● **PROVIDED INFORMATION**:
■ ■ ■ ■

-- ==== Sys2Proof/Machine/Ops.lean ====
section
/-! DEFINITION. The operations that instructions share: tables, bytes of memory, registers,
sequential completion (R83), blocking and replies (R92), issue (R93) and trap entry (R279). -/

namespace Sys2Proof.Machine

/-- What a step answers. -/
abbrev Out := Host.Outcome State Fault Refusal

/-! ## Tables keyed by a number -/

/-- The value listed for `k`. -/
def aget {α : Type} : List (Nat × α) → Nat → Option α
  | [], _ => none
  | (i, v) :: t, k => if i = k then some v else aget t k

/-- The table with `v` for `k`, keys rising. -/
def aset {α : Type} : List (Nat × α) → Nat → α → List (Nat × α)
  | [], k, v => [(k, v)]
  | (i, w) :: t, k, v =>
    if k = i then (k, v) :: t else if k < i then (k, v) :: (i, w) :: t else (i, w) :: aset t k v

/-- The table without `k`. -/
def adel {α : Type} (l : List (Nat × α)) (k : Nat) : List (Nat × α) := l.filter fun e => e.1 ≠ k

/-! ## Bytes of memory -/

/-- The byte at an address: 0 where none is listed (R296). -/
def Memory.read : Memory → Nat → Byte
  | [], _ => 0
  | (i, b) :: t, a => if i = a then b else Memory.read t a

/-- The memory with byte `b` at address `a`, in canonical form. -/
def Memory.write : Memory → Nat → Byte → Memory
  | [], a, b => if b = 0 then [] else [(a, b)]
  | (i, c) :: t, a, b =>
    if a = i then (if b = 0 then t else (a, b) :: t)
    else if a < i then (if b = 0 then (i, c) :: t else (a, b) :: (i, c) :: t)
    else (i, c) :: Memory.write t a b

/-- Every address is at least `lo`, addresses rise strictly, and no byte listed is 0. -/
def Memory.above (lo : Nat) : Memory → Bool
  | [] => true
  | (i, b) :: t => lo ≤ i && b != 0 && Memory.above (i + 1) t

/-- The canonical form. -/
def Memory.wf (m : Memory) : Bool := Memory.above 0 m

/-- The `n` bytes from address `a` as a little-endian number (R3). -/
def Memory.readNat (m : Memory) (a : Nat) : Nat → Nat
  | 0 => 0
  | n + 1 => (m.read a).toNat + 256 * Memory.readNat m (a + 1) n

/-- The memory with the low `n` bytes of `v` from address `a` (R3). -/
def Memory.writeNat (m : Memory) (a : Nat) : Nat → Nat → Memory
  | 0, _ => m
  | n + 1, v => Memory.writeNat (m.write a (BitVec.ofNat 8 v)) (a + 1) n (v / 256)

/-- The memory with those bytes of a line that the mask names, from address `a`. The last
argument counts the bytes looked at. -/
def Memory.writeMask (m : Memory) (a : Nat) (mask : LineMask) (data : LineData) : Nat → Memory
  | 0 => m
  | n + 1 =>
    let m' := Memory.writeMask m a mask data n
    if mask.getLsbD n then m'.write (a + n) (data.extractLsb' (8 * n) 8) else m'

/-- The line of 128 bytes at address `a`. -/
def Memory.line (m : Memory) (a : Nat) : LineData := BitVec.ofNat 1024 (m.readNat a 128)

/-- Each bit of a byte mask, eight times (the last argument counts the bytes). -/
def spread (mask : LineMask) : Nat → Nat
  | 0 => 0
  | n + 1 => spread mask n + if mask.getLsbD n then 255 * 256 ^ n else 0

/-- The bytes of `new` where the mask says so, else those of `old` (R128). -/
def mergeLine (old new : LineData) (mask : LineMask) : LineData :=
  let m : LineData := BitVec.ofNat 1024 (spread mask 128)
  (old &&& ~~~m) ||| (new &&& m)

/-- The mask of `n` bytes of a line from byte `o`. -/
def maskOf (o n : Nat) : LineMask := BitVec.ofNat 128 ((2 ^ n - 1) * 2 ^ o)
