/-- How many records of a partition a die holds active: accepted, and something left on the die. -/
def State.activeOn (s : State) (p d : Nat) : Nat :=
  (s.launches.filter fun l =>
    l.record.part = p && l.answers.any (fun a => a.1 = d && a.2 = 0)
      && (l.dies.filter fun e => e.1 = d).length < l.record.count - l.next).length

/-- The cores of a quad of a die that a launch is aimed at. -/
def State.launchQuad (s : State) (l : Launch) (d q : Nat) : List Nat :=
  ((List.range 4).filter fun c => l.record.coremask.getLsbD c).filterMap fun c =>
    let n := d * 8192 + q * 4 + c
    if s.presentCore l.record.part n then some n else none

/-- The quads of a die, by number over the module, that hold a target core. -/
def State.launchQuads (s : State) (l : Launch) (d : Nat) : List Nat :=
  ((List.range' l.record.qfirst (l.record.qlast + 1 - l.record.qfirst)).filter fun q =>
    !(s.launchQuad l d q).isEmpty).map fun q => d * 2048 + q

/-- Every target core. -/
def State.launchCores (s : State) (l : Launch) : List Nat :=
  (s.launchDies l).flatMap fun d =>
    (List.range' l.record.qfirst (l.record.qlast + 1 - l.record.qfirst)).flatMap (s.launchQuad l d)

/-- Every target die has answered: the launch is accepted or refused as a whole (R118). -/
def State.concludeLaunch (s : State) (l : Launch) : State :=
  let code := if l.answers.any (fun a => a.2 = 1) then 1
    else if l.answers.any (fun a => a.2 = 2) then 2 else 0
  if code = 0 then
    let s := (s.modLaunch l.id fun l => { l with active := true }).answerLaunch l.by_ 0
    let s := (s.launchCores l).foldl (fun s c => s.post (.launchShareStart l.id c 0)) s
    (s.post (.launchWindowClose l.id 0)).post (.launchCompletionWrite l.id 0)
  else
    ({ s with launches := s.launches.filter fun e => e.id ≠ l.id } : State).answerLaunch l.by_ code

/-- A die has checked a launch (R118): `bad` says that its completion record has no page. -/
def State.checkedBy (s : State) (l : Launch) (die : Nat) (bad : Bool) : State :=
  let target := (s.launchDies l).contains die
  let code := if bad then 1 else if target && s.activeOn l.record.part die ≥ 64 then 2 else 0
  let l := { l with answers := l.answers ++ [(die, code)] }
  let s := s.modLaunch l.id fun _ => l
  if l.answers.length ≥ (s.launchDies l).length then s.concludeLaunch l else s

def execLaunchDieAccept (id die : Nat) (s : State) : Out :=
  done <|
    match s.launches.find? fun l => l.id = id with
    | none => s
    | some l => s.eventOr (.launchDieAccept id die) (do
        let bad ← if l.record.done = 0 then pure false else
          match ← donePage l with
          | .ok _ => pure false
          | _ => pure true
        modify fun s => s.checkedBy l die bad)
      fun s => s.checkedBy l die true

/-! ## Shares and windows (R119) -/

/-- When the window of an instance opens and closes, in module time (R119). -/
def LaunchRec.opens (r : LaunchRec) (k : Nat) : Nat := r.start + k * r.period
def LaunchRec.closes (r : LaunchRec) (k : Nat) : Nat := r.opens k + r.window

■ ■ ■ ■

● **WORK TO BE COMPLETED**: Only the lines from the beginning of the material above through the line with "The value listed" are wanted; extract them exactly.

● **WRITTEN ANSWER**:
-- ==== Sys2Proof/Machine/Ops.lean ====
section
/-! DEFINITION. The operations that instructions share: tables, bytes of memory, registers,
sequential completion (R83), blocking and replies (R92), issue (R93) and trap entry (R279). -/

namespace Sys2Proof.Machine

/-- What a step answers. -/
abbrev Out := Host.Outcome State Fault Refusal

/-! ## Tables keyed by a number -/

/-- The value listed for `k`. -/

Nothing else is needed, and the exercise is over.